-- DATA FOR THIS EXERCISE follows --

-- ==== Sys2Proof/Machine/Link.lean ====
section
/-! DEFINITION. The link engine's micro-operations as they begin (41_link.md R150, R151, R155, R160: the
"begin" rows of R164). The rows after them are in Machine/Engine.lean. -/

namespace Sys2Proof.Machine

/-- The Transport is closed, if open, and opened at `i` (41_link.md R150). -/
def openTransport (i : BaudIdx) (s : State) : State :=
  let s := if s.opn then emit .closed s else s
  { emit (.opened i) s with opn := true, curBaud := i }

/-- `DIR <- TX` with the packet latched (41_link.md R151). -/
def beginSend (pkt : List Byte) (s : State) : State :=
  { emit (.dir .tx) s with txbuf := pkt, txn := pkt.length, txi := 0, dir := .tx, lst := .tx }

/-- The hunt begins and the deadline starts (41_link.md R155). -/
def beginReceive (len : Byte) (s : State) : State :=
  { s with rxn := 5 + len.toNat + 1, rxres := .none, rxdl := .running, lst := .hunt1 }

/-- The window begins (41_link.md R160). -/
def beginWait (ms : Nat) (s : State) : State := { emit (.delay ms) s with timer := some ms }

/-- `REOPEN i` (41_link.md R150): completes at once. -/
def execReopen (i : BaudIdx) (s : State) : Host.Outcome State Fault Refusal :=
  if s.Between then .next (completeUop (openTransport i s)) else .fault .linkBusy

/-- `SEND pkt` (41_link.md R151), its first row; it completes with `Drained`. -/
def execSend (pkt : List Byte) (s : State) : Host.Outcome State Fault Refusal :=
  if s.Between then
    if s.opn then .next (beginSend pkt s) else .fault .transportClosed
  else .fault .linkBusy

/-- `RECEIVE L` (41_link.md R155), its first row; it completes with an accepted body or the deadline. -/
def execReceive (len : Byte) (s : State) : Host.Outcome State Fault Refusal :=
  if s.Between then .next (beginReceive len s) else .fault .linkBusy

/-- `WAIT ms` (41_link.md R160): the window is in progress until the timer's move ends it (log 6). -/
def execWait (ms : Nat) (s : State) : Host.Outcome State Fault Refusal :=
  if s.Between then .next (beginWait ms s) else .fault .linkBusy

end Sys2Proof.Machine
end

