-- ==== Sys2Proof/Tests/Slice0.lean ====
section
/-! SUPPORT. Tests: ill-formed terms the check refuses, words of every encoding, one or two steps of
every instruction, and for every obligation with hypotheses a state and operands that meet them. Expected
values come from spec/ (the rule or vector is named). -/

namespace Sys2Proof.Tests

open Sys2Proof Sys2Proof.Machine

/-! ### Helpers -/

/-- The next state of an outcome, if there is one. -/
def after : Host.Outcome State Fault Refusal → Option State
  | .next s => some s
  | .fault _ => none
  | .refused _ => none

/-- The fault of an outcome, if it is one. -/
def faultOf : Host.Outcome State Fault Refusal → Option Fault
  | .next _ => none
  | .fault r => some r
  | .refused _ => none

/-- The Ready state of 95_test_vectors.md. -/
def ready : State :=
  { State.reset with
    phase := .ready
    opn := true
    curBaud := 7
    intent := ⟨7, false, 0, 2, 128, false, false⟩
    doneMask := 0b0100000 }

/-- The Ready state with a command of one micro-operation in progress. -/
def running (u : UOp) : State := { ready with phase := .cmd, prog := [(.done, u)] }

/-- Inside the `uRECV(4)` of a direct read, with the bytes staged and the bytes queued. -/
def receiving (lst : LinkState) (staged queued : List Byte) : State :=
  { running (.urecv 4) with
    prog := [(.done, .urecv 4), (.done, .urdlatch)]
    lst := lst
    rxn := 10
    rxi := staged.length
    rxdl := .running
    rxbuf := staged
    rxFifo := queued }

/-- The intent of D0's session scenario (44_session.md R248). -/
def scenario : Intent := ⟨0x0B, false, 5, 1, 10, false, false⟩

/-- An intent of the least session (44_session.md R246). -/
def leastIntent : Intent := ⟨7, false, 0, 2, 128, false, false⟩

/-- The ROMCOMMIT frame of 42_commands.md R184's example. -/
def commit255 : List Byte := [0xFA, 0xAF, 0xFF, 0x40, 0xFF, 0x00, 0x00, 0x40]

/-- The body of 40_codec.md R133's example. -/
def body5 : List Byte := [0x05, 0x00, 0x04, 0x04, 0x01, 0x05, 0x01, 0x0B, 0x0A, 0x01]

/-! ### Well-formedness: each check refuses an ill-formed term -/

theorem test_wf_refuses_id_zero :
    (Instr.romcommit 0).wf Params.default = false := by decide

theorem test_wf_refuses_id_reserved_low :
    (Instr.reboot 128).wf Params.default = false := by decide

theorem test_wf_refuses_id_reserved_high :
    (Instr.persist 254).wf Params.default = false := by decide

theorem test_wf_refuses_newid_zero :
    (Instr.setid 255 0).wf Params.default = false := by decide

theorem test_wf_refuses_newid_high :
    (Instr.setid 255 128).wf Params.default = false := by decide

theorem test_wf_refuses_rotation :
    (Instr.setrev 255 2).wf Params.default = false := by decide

-- DATA FOR THIS EXERCISE concluded --
-- DATA FOR THIS EXERCISE follows --

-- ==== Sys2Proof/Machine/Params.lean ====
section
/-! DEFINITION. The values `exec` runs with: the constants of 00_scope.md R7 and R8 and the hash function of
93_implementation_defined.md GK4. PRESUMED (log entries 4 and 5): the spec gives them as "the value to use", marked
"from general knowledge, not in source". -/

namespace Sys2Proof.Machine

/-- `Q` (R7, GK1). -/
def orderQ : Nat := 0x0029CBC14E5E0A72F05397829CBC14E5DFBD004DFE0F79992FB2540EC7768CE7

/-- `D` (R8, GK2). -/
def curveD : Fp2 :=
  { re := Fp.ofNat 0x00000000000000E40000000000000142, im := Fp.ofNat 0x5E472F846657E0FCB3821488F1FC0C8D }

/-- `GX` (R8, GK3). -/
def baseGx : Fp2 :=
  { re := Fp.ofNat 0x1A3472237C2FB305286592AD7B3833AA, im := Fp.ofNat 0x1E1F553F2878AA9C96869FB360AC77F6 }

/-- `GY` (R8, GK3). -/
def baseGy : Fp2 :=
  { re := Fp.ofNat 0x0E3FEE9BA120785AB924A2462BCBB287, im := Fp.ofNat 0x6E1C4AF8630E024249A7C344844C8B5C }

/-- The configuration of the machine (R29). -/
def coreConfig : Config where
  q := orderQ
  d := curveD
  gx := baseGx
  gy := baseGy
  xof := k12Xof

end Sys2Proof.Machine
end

-- DATA FOR THIS EXERCISE concluded --

Go through the data, and copy each line in which the word "running" appears.

  { s with rxn := 5 + len.toNat + 1, rxres := .none, rxdl := .running, lst := .hunt1 }
def running (u : UOp) : State := { ready with phase := .cmd, prog := [(.done, u)] }
  { running (.urecv 4) with
    rxdl := .running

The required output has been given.